__Records shown__.
/-- Registers of the block "Foreman" (Table 20-1; 12_foreman_adaptation.md). -/
def rowsForeman : List RegRow := [
  ⟨"FM_CFG", 0x800000, 0x4, 1, [⟨0, 2, .rw, 0x0, 3⟩, ⟨2, 2, .rw, 0x0, 3⟩, ⟨4, 2, .rw, 0x0, 3⟩, ⟨6, 2, .rw, 0x0, 3⟩, ⟨8, 1, .rw, 0x1, 3⟩, ⟨9, 1, .rw, 0x0, 3⟩, ⟨10, 6, .rw, 0x10, 3⟩, ⟨16, 16, .rw, 0x1000, 3⟩]⟩,
  ⟨"FM_STATUS", 0x800004, 0x4, 1, [⟨0, 1, .w1c, 0x0, 11⟩, ⟨1, 1, .w1c, 0x0, 11⟩, ⟨2, 1, .w1c, 0x0, 11⟩, ⟨3, 1, .w1c, 0x0, 11⟩, ⟨4, 1, .w1c, 0x0, 11⟩]⟩,
  ⟨"FM_NOZ_CFG", 0x800008, 0x4, 1, [⟨0, 4, .rw, 0x2, 3⟩, ⟨4, 4, .rw, 0x4, 3⟩, ⟨8, 8, .rw, 0x50, 3⟩, ⟨16, 8, .rw, 0x8, 3⟩, ⟨24, 8, .rw, 0x20, 3⟩]⟩,
  ⟨"FM_DEN_CFG", 0x80000c, 0x4, 1, [⟨0, 4, .rw, 0x5, 3⟩, ⟨4, 8, .rw, 0xa, 3⟩, ⟨12, 8, .rw, 0x80, 3⟩]⟩,
  ⟨"FM_BOUNDS", 0x800010, 0x4, 1, [⟨0, 9, .rw, 0x80, 3⟩, ⟨9, 9, .rw, 0x40, 3⟩, ⟨18, 9, .rw, 0x80, 3⟩]⟩,
  ⟨"FM_REG_CFG", 0x800014, 0x4, 1, [⟨0, 4, .rw, 0xf, 3⟩, ⟨4, 8, .rw, 0x4, 3⟩, ⟨12, 4, .rw, 0x2, 3⟩, ⟨16, 8, .rw, 0x30, 3⟩, ⟨24, 4, .rw, 0x4, 3⟩]⟩,
  ⟨"FM_REG_BOUND", 0x800018, 0x4, 1, [⟨0, 8, .rw, 0x20, 3⟩, ⟨8, 8, .rw, 0x10, 3⟩]⟩,
  ⟨"FM_FF_BOUND", 0x80001c, 0x4, 1, [⟨0, 9, .rw, 0xc8, 3⟩]⟩,
  ⟨"FM_NOZ_CLEAR", 0x800020, 0x4, 1, [⟨0, 8, .wo, 0x0, 3⟩, ⟨8, 1, .wo, 0x0, 3⟩, ⟨9, 13, .wo, 0x0, 3⟩, ⟨22, 1, .wo, 0x0, 3⟩, ⟨23, 1, .wo, 0x0, 3⟩]⟩,
  ⟨"FM_SEQ", 0x800024, 0x4, 1, [⟨0, 32, .ro, 0x0, 11⟩]⟩,
  ⟨"FM_PDq", 0x800100, 0x4, 10, [⟨0, 10, .ro, 0x0, 3⟩]⟩,
  ⟨"FM_REGq", 0x800140, 0x4, 10, [⟨0, 16, .ro, 0x0, 3⟩, ⟨16, 16, .ro, 0x0, 3⟩]⟩,
  ⟨"FM_FFq", 0x800180, 0x4, 10, [⟨0, 16, .rw, 0x1388, 3⟩, ⟨16, 8, .rw, 0x2d, 3⟩, ⟨24, 8, .rw, 0xa, 3⟩]⟩]

/-- Registers of the block "Crusher" (Table 20-1; 13_crusher_and_tardamet_format.md). -/
def rowsCrusher : List RegRow := [
  ⟨"CR_CFG", 0x900000, 0x4, 1, [⟨0, 8, .rw, 0xa, 3⟩]⟩,
  ⟨"CR_STATUS", 0x900004, 0x4, 1, [⟨0, 1, .ro, 0x0, 11⟩, ⟨1, 1, .w1c, 0x0, 11⟩, ⟨2, 1, .w1c, 0x0, 11⟩, ⟨3, 1, .w1c, 0x0, 11⟩]⟩,
  ⟨"CR_AREA_PAGES", 0x900008, 0x4, 1, [⟨0, 32, .ro, 0x0, 3⟩]⟩,
  ⟨"CR_FREE_PAGES", 0x90000c, 0x4, 1, [⟨0, 32, .ro, 0x0, 11⟩]⟩,
  ⟨"CR_FREEING_PAGES", 0x900010, 0x4, 1, [⟨0, 32, .ro, 0x0, 11⟩]⟩,
  ⟨"CR_BLOCKS", 0x900014, 0x4, 1, [⟨0, 32, .ro, 0x0, 11⟩]⟩,
  ⟨"CR_RAW_BYTES_LO", 0x900018, 0x4, 1, [⟨0, 32, .ro, 0x0, 11⟩]⟩,
  ⟨"CR_RAW_BYTES_HI", 0x90001c, 0x4, 1, [⟨0, 32, .ro, 0x0, 11⟩]⟩,
  ⟨"CR_STORED_BYTES_LO", 0x900020, 0x4, 1, [⟨0, 32, .ro, 0x0, 11⟩]⟩,
  ⟨"CR_STORED_BYTES_HI", 0x900024, 0x4, 1, [⟨0, 32, .ro, 0x0, 11⟩]⟩,
  ⟨"CR_FALLBACKS", 0x900028, 0x4, 1, [⟨0, 16, .ro, 0x0, 11⟩, ⟨16, 16, .ro, 0x0, 11⟩]⟩]

/-- Registers of the block "Host rings" (Table 20-1; 14_host_interface_and_rings.md). -/
def rowsRings1 : List RegRow := [
  ⟨"HR_CFG", 0xa00000, 0x4, 1, [⟨0, 6, .rw, 0x0, 7⟩]⟩,
  ⟨"HR_STATUS", 0xa00004, 0x4, 1, [⟨0, 1, .w1c, 0x0, 7⟩, ⟨1, 1, .w1c, 0x0, 7⟩, ⟨2, 1, .w1c, 0x0, 7⟩, ⟨3, 1, .w1c, 0x0, 7⟩, ⟨4, 1, .w1c, 0x0, 7⟩]⟩,
  ⟨"HR_INFLIGHT", 0xa00008, 0x4, 1, [⟨0, 11, .ro, 0x0, 7⟩]⟩,
  ⟨"HR_DB_ERRORS", 0xa0000c, 0x4, 1, [⟨0, 32, .ro, 0x0, 7⟩]⟩,
  ⟨"HR_EVT_LOST", 0xa00010, 0x4, 1, [⟨0, 32, .ro, 0x0, 3⟩]⟩,
  ⟨"HR_STAT_DROPPED", 0xa00014, 0x4, 1, [⟨0, 32, .ro, 0x0, 7⟩]⟩,
  ⟨"HR_CPL_LOST", 0xa00018, 0x4, 1, [⟨0, 32, .ro, 0x0, 7⟩]⟩,
  ⟨"HR_EVT_MASK", 0xa0001c, 0x4, 1, [⟨0, 13, .rw, 0x1fff, 7⟩]⟩,
  ⟨"HR_ISQi_BASE_LO", 0xa01000, 0x40, 16, [⟨12, 20, .rw, 0x0, 7⟩]⟩,
  ⟨"HR_ISQi_BASE_HI", 0xa01004, 0x40, 16, [⟨0, 32, .rw, 0x0, 7⟩]⟩,
  ⟨"HR_ISQi_CFG", 0xa01008, 0x40, 16, [⟨0, 1, .rw, 0x0, 7⟩, ⟨1, 1, .rw, 0x0, 7⟩, ⟨2, 5, .rw, 0x6, 7⟩, ⟨8, 4, .rw, 0x0, 7⟩]⟩,
  ⟨"HR_ISQi_STATUS", 0xa0100c, 0x40, 16, [⟨0, 1, .ro, 0x0, 7⟩, ⟨1, 1, .w1c, 0x0, 7⟩, ⟨2, 3, .ro, 0x0, 7⟩]⟩,
  ⟨"HR_ISQi_WB_LO", 0xa01010, 0x40, 16, [⟨3, 29, .rw, 0x0, 7⟩]⟩,
  ⟨"HR_ISQi_WB_HI", 0xa01014, 0x40, 16, [⟨0, 32, .rw, 0x0, 7⟩]⟩,
  ⟨"HR_ISQi_PROD", 0xa01018, 0x40, 16, [⟨0, 32, .ro, 0x0, 7⟩]⟩,
  ⟨"HR_ISQi_CONS", 0xa0101c, 0x40, 16, [⟨0, 32, .ro, 0x0, 7⟩]⟩,
  ⟨"HR_CQj_BASE_LO", 0xa02000, 0x40, 16, [⟨12, 20, .rw, 0x0, 7⟩]⟩,
  ⟨"HR_CQj_BASE_HI", 0xa02004, 0x40, 16, [⟨0, 32, .rw, 0x0, 7⟩]⟩,
  ⟨"HR_CQj_CFG", 0xa02008, 0x40, 16, [⟨0, 1, .rw, 0x0, 7⟩, ⟨1, 5, .rw, 0x6, 7⟩, ⟨6, 6, .rw, 0x0, 7⟩, ⟨12, 8, .rw, 0x1, 7⟩, ⟨20, 12, .rw, 0x0, 7⟩]⟩,
  ⟨"HR_CQj_STATUS", 0xa0200c, 0x40, 16, [⟨0, 1, .ro, 0x0, 7⟩, ⟨1, 1, .w1c, 0x0, 7⟩, ⟨2, 3, .ro, 0x0, 7⟩, ⟨5, 1, .ro, 0x0, 7⟩]⟩,
  ⟨"HR_CQj_PROD", 0xa02010, 0x40, 16, [⟨0, 32, .ro, 0x0, 7⟩]⟩,
  ⟨"HR_CQj_CONS", 0xa02014, 0x40, 16, [⟨0, 32, .ro, 0x0, 7⟩]⟩,
  ⟨"HR_EVQ_BASE_LO", 0xa03000, 0x40, 1, [⟨12, 20, .rw, 0x0, 7⟩]⟩,
  ⟨"HR_EVQ_BASE_HI", 0xa03004, 0x40, 1, [⟨0, 32, .rw, 0x0, 7⟩]⟩]

/-- Part 2 of the block. -/
def rowsRings2 : List RegRow := [
  ⟨"HR_EVQ_CFG", 0xa03008, 0x40, 1, [⟨0, 1, .rw, 0x0, 7⟩, ⟨1, 5, .rw, 0x6, 7⟩, ⟨6, 6, .rw, 0x0, 7⟩, ⟨12, 8, .rw, 0x1, 7⟩, ⟨20, 12, .rw, 0x0, 7⟩]⟩,
  ⟨"HR_EVQ_STATUS", 0xa0300c, 0x40, 1, [⟨0, 1, .ro, 0x0, 7⟩, ⟨1, 1, .w1c, 0x0, 7⟩, ⟨2, 3, .ro, 0x0, 7⟩, ⟨5, 1, .ro, 0x0, 7⟩]⟩,
  ⟨"HR_EVQ_PROD", 0xa03010, 0x40, 1, [⟨0, 32, .ro, 0x0, 7⟩]⟩,
  ⟨"HR_EVQ_CONS", 0xa03014, 0x40, 1, [⟨0, 32, .ro, 0x0, 7⟩]⟩,
  ⟨"HR_STQ_BASE_LO", 0xa03100, 0x40, 1, [⟨12, 20, .rw, 0x0, 7⟩]⟩,
  ⟨"HR_STQ_BASE_HI", 0xa03104, 0x40, 1, [⟨0, 32, .rw, 0x0, 7⟩]⟩,
  ⟨"HR_STQ_CFG", 0xa03108, 0x40, 1, [⟨0, 1, .rw, 0x0, 7⟩, ⟨1, 5, .rw, 0x6, 7⟩, ⟨6, 6, .rw, 0x0, 7⟩, ⟨12, 8, .rw, 0x1, 7⟩, ⟨20, 12, .rw, 0x0, 7⟩]⟩,
  ⟨"HR_STQ_STATUS", 0xa0310c, 0x40, 1, [⟨0, 1, .ro, 0x0, 7⟩, ⟨1, 1, .w1c, 0x0, 7⟩, ⟨2, 3, .ro, 0x0, 7⟩, ⟨5, 1, .ro, 0x0, 7⟩]⟩,
  ⟨"HR_STQ_PROD", 0xa03110, 0x40, 1, [⟨0, 32, .ro, 0x0, 7⟩]⟩,
  ⟨"HR_STQ_CONS", 0xa03114, 0x40, 1, [⟨0, 32, .ro, 0x0, 7⟩]⟩,
  ⟨"HR_STAT_WB_LO", 0xa03118, 0x4, 1, [⟨3, 29, .rw, 0x0, 7⟩]⟩,
  ⟨"HR_STAT_WB_HI", 0xa0311c, 0x4, 1, [⟨0, 32, .rw, 0x0, 7⟩]⟩]

/-- The whole block. -/
def rowsRings : List RegRow := rowsRings1 ++ rowsRings2

/-- Registers of the block "Memory and ECC" (Table 20-1; 16_memory_and_ecc.md). -/
def rowsMemory : List RegRow := [
  ⟨"MEM_CFG", 0xb00000, 0x4, 1, [⟨0, 2, .rwl, 0x1, 3⟩, ⟨2, 2, .rwl, 0x2, 3⟩, ⟨4, 1, .rwl, 0x1, 3⟩]⟩,
  ⟨"MEM_STATUS", 0xb00004, 0x4, 1, [⟨0, 1, .ro, 0x0, 3⟩, ⟨1, 1, .w1c, 0x0, 3⟩, ⟨2, 1, .w1c, 0x0, 3⟩, ⟨3, 1, .w1c, 0x0, 3⟩]⟩,
  ⟨"MEM_SCRUB", 0xb00008, 0x4, 1, [⟨0, 1, .rw, 0x1, 3⟩, ⟨1, 1, .rw, 0x1, 3⟩, ⟨8, 8, .rw, 0x18, 3⟩, ⟨16, 16, .rw, 0x3c, 3⟩]⟩,
  ⟨"MEM_SHARE", 0xb0000c, 0x4, 1, [⟨0, 4, .rw, 0x8, 3⟩, ⟨4, 4, .rw, 0x2, 3⟩, ⟨8, 4, .rw, 0x4, 3⟩, ⟨12, 4, .rw, 0x2, 3⟩]⟩,
  ⟨"MEM_STORE_PAGES", 0xb00010, 0x4, 1, [⟨0, 32, .ro, 0x0, 3⟩]⟩,
  ⟨"MEM_RESERVED_PAGES", 0xb00014, 0x4, 1, [⟨0, 32, .ro, 0x0, 3⟩]⟩,
  ⟨"MEM_RETIRED", 0xb00018, 0x4, 1, [⟨0, 13, .ro, 0x0, 3⟩]⟩,
  ⟨"MEM_CHc_CE", 0xb00020, 0x4, 6, [⟨0, 32, .ro, 0x0, 3⟩]⟩,
  ⟨"MEM_CHc_UE", 0xb00040, 0x4, 6, [⟨0, 32, .ro, 0x0, 3⟩]⟩,
  ⟨"MEM_SRAM_CE", 0xb00060, 0x4, 1, [⟨0, 32, .ro, 0x0, 3⟩]⟩,
  ⟨"MEM_SRAM_UE", 0xb00064, 0x4, 1, [⟨0, 32, .ro, 0x0, 3⟩]⟩,
  ⟨"MEM_SRAM_ADDR_ERR", 0xb00068, 0x4, 1, [⟨0, 32, .ro, 0x0, 3⟩]⟩,
  ⟨"MEM_DTT_STATUS", 0xb00070, 0x4, 1, [⟨0, 6, .ro, 0x0, 3⟩, ⟨8, 1, .ro, 0x0, 3⟩]⟩,
  ⟨"MEM_STT_STATUS", 0xb00074, 0x4, 1, [⟨0, 6, .ro, 0x0, 3⟩, ⟨8, 1, .ro, 0x0, 3⟩]⟩]

/-- Registers of the block "Tally, Deputy, pair link" (Table 20-1; 17_tally_and_failover.md). -/
def rowsTally : List RegRow := [
  ⟨"PAIR_CFG", 0xc00000, 0x4, 1, [⟨0, 2, .rwl, 0x0, 3⟩, ⟨2, 1, .rwl, 0x0, 3⟩, ⟨3, 1, .rwl, 0x1, 3⟩, ⟨4, 2, .rwl, 0x3, 3⟩, ⟨16, 16, .rwl, 0x0, 3⟩]⟩,
  ⟨"TALLY_STATUS", 0xc00004, 0x4, 1, [⟨0, 2, .ro, 0x0, 11⟩, ⟨2, 1, .ro, 0x0, 11⟩, ⟨3, 1, .ro, 0x0, 11⟩, ⟨4, 1, .ro, 0x0, 11⟩, ⟨5, 1, .ro, 0x0, 11⟩, ⟨6, 1, .ro, 0x0, 11⟩, ⟨7, 1, .ro, 0x0, 3⟩, ⟨8, 1, .w1c, 0x0, 11⟩, ⟨9, 1, .w1c, 0x0, 11⟩, ⟨10, 1, .w1c, 0x0, 11⟩, ⟨11, 1, .w1c, 0x0, 11⟩]⟩,
  ⟨"TALLY_EPOCH", 0xc00008, 0x4, 1, [⟨0, 32, .ro, 0x0, 11⟩]⟩,
  ⟨"TALLY_MAX_H", 0xc0000c, 0x4, 1, [⟨0, 32, .ro, 0x0, 11⟩]⟩,
  ⟨"PAIR_POS_DELTA_LO", 0xc00010, 0x4, 1, [⟨0, 32, .ro, 0x0, 11⟩]⟩,
  ⟨"PAIR_POS_DELTA_HI", 0xc00014, 0x4, 1, [⟨0, 32, .ro, 0x0, 11⟩]⟩,
  ⟨"RELAY_STRINGS", 0xc00018, 0x4, 1, [⟨0, 32, .ro, 0x0, 11⟩]⟩,
  ⟨"MIRROR_LAG", 0xc0001c, 0x4, 1, [⟨0, 32, .ro, 0x0, 11⟩]⟩,
  ⟨"TALLY_COUNTS", 0xc00020, 0x4, 1, [⟨0, 16, .ro, 0x0, 11⟩, ⟨16, 16, .ro, 0x0, 11⟩]⟩,
  ⟨"PAIR_ARB_ID", 0xc00024, 0x4, 1, [⟨0, 16, .rwl, 0x0, 3⟩]⟩,
  ⟨"ARB_PAIRk", 0xc00040, 0x4, 8, [⟨0, 16, .rwl, 0x0, 3⟩, ⟨16, 1, .rwl, 0x0, 3⟩]⟩]

/-- Registers of the block "Winders and SSI" (Table 20-1; 18_winder_axes.md). -/
def rowsWinder : List RegRow := [
  ⟨"WCn_CFG", 0xd00000, 0x40, 32, [⟨0, 1, .rwl, 0x0, 3⟩, ⟨1, 1, .rwl, 0x0, 3⟩, ⟨2, 2, .rwl, 0x0, 3⟩, ⟨4, 3, .rwl, 0x0, 3⟩, ⟨8, 4, .rwl, 0x2, 3⟩, ⟨12, 4, .rwl, 0x8, 3⟩]⟩,
  ⟨"WCn_CURRENT", 0xd00004, 0x40, 32, [⟨0, 8, .rw, 0x80, 3⟩, ⟨8, 8, .rw, 0x40, 3⟩, ⟨16, 8, .rw, 0x64, 3⟩]⟩,
  ⟨"WCn_CHOP", 0xd00008, 0x40, 32, [⟨0, 6, .rwl, 0x28, 3⟩, ⟨8, 4, .rwl, 0x8, 3⟩, ⟨12, 3, .rwl, 0x3, 3⟩, ⟨15, 1, .rwl, 0x0, 3⟩]⟩,
  ⟨"WCn_MSTEP", 0xd0000c, 0x40, 32, [⟨0, 10, .rw, 0x4b, 3⟩, ⟨10, 10, .rw, 0xfa, 3⟩, ⟨20, 10, .rw, 0x1f4, 3⟩]⟩,
  ⟨"WCn_ACCEL", 0xd00010, 0x40, 32, [⟨0, 32, .rw, 0x4e20, 3⟩]⟩,
  ⟨"WCn_DECEL", 0xd00014, 0x40, 32, [⟨0, 32, .rw, 0x4e20, 3⟩]⟩,
  ⟨"WCn_HARD_DECEL", 0xd00018, 0x40, 32, [⟨0, 32, .rwl, 0x186a0, 3⟩]⟩,
  ⟨"WCn_SW", 0xd0001c, 0x40, 32, [⟨0, 12, .rwl, 0x1f4, 3⟩, ⟨12, 1, .rwl, 0x0, 3⟩, ⟨13, 1, .rwl, 0x0, 3⟩, ⟨14, 1, .rwl, 0x0, 3⟩, ⟨15, 2, .rwl, 0x0, 3⟩, ⟨17, 1, .rwl, 0x0, 3⟩, ⟨18, 1, .rwl, 0x0, 3⟩, ⟨19, 1, .rwl, 0x0, 3⟩, ⟨20, 8, .rwl, 0x10, 3⟩]⟩,
  ⟨"WCn_HOME", 0xd00020, 0x40, 32, [⟨0, 16, .rw, 0x32, 3⟩, ⟨16, 16, .rw, 0x64, 3⟩]⟩,
  ⟨"WCn_HOME_TRAVEL", 0xd00024, 0x40, 32, [⟨0, 32, .rw, 0x10000, 3⟩]⟩,
  ⟨"WCn_POS", 0xd00028, 0x40, 32, [⟨0, 32, .ro, 0x0, 11⟩]⟩,
  ⟨"WCn_VEL", 0xd0002c, 0x40, 32, [⟨0, 32, .ro, 0x0, 11⟩]⟩,
  ⟨"WCn_STATUS", 0xd00030, 0x40, 32, [⟨0, 3, .ro, 0x0, 11⟩, ⟨3, 3, .ro, 0x0, 11⟩, ⟨6, 1, .ro, 0x0, 11⟩, ⟨7, 2, .ro, 0x0, 11⟩, ⟨9, 1, .ro, 0x0, 11⟩, ⟨10, 1, .ro, 0x0, 11⟩, ⟨11, 1, .ro, 0x0, 11⟩, ⟨12, 1, .w1c, 0x0, 11⟩, ⟨13, 1, .w1c, 0x0, 11⟩, ⟨14, 1, .w1c, 0x0, 11⟩, ⟨15, 1, .w1c, 0x0, 11⟩]⟩,
  ⟨"WCn_CTRL", 0xd00034, 0x40, 32, [⟨0, 1, .wo, 0x0, 3⟩]⟩,
  ⟨"WCn_CHATTER", 0xd00038, 0x40, 32, [⟨0, 16, .ro, 0x0, 11⟩]⟩,
  ⟨"SSIk_CFG", 0xd01000, 0x20, 8, [⟨0, 1, .rwl, 0x0, 3⟩, ⟨1, 6, .rwl, 0x19, 3⟩, ⟨7, 1, .rwl, 0x1, 3⟩, ⟨8, 1, .rwl, 0x0, 3⟩, ⟨9, 1, .rwl, 0x1, 3⟩, ⟨10, 3, .rwl, 0x3, 3⟩, ⟨16, 5, .rwl, 0x0, 3⟩, ⟨21, 1, .rwl, 0x0, 3⟩]⟩,
  ⟨"SSIk_PERIOD", 0xd01004, 0x20, 8, [⟨0, 16, .rwl, 0x3e8, 3⟩, ⟨16, 8, .rwl, 0x14, 3⟩]⟩,
  ⟨"SSIk_SCALE", 0xd01008, 0x20, 8, [⟨0, 32, .rwl, 0x10000, 3⟩]⟩,
  ⟨"SSIk_OFFSET", 0xd0100c, 0x20, 8, [⟨0, 32, .rw, 0x0, 3⟩]⟩,
  ⟨"SSIk_TOL", 0xd01010, 0x20, 8, [⟨0, 32, .rw, 0x0, 3⟩]⟩,
  ⟨"SSIk_RAW", 0xd01014, 0x20, 8, [⟨0, 32, .ro, 0x0, 11⟩]⟩,
  ⟨"SSIk_TIME_LO", 0xd01018, 0x20, 8, [⟨0, 32, .ro, 0x0, 11⟩]⟩,
  ⟨"SSIk_STATUS", 0xd0101c, 0x20, 8, [⟨0, 1, .ro, 0x0, 11⟩, ⟨1, 1, .w1c, 0x0, 11⟩, ⟨2, 1, .w1c, 0x0, 11⟩, ⟨16, 16, .ro, 0x0, 11⟩]⟩,
  ⟨"SSIk_TIME_HI", 0xd01800, 0x4, 8, [⟨0, 32, .ro, 0x0, 11⟩]⟩]

/-- Registers of the block "Ethernet MACs" (Table 20-1; 20_register_map.md). -/
def rowsEther : List RegRow := [
  ⟨"ETHp_CFG", 0xe00000, 0x1000, 2, [⟨0, 1, .rwl, 0x0, 3⟩, ⟨1, 1, .rwl, 0x1, 3⟩]⟩,
  ⟨"ETHp_MAC_LO", 0xe00004, 0x1000, 2, [⟨0, 32, .rwl, 0x0, 3⟩]⟩,
  ⟨"ETHp_MAC_HI", 0xe00008, 0x1000, 2, [⟨0, 16, .rwl, 0x0, 3⟩]⟩,
  ⟨"ETHp_STATUS", 0xe0000c, 0x1000, 2, [⟨0, 1, .ro, 0x0, 11⟩, ⟨1, 1, .w1c, 0x0, 11⟩]⟩,
  ⟨"ETHp_RX_FRAMES", 0xe00010, 0x1000, 2, [⟨0, 32, .ro, 0x0, 11⟩]⟩,
  ⟨"ETHp_RX_ERRORS", 0xe00014, 0x1000, 2, [⟨0, 32, .ro, 0x0, 11⟩]⟩,
  ⟨"ETHp_TX_FRAMES", 0xe00018, 0x1000, 2, [⟨0, 32, .ro, 0x0, 11⟩]⟩,
  ⟨"ETHp_RX_FILTERED", 0xe0001c, 0x1000, 2, [⟨0, 32, .ro, 0x0, 11⟩]⟩]

/-- One block of Table 20-1 (R508): first offset, end (exclusive), power domain (Table 19-1 numbers), registers. -/
structure Block where
  lo : Nat
  hi : Nat
  domain : Nat
  rows : List RegRow
deriving DecidableEq, Repr

/-- The blocks of BAR0 (R508, Table 20-1). -/
def blocks : List Block := [
  ⟨0x0, 0x10000, 1, rowsGlobal⟩,
  ⟨0x10000, 0x20000, 1, rowsPower⟩,
  ⟨0x20000, 0x30000, 1, rowsSecurity⟩,
  ⟨0x100000, 0x140000, 2, rowsHeadstock⟩,
  ⟨0x140000, 0x180000, 2, rowsTime⟩,
  ⟨0x180000, 0x200000, 2, rowsSched⟩,
  ⟨0x200000, 0x300000, 6, rowsRaster⟩,
  ⟨0x300000, 0x400000, 6, rowsSeam⟩,
  ⟨0x400000, 0x500000, 7, rowsLanes⟩,
  ⟨0x500000, 0x600000, 7, rowsLink⟩,
  ⟨0x600000, 0x700000, 7, rowsCare⟩,
  ⟨0x700000, 0x800000, 8, rowsAssay⟩,
  ⟨0x800000, 0x900000, 10, rowsForeman⟩,
  ⟨0x900000, 0xa00000, 10, rowsCrusher⟩,
  ⟨0xa00000, 0xb00000, 3, rowsRings⟩,
  ⟨0xb00000, 0xc00000, 5, rowsMemory⟩,
  ⟨0xc00000, 0xd00000, 10, rowsTally⟩,
  ⟨0xd00000, 0xe00000, 9, rowsWinder⟩,
  ⟨0xe00000, 0xf00000, 4, rowsEther⟩]

/-- The block an offset lies in; none for the reserved ranges of R508. -/
def blockOf (off : Nat) : Option Block := blocks.find? (fun b => b.lo ≤ off && off < b.hi)

/-- Whether a register kind has a register at this offset. -/
def RegRow.covers (r : RegRow) (off : Nat) : Bool :=
  r.base ≤ off && (off - r.base) % r.stride == 0 && (off - r.base) / r.stride < r.count

/-- The register kind at an offset; none for a reserved offset (R5, R508). -/
def regRow (off : Nat) : Option RegRow :=
  match blockOf off with
  | some b => b.rows.find? (fun r => r.covers off)
  | none => none

/-- The fields of the register at an offset; a reserved offset has none. -/
def fieldsAt (off : Nat) : List FieldRow :=
  match regRow off with
  | some r => r.fields
  | none => []

/-- The reset value of a field, in place. -/
def FieldRow.resetBits (f : FieldRow) : BitVec 32 := BitVec.ofNat 32 (f.reset <<< f.lo)

/-- The mask of a field, in place. -/
def FieldRow.mask (f : FieldRow) : BitVec 32 := BitVec.ofNat 32 ((2 ^ f.w - 1) <<< f.lo)

/-- The value every field of the register at an offset has after a power-on reset; 0 at a reserved offset. -/
def resetVal (off : Nat) : BitVec 32 := (fieldsAt off).foldl (fun a f => a ||| f.resetBits) 0#32

end Sys2Proof.Machine
end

__Task brief__. Wherever the string "with" appears in the data above, report the whole line.

__Your response__.
  match blockOf off with
  match regRow off with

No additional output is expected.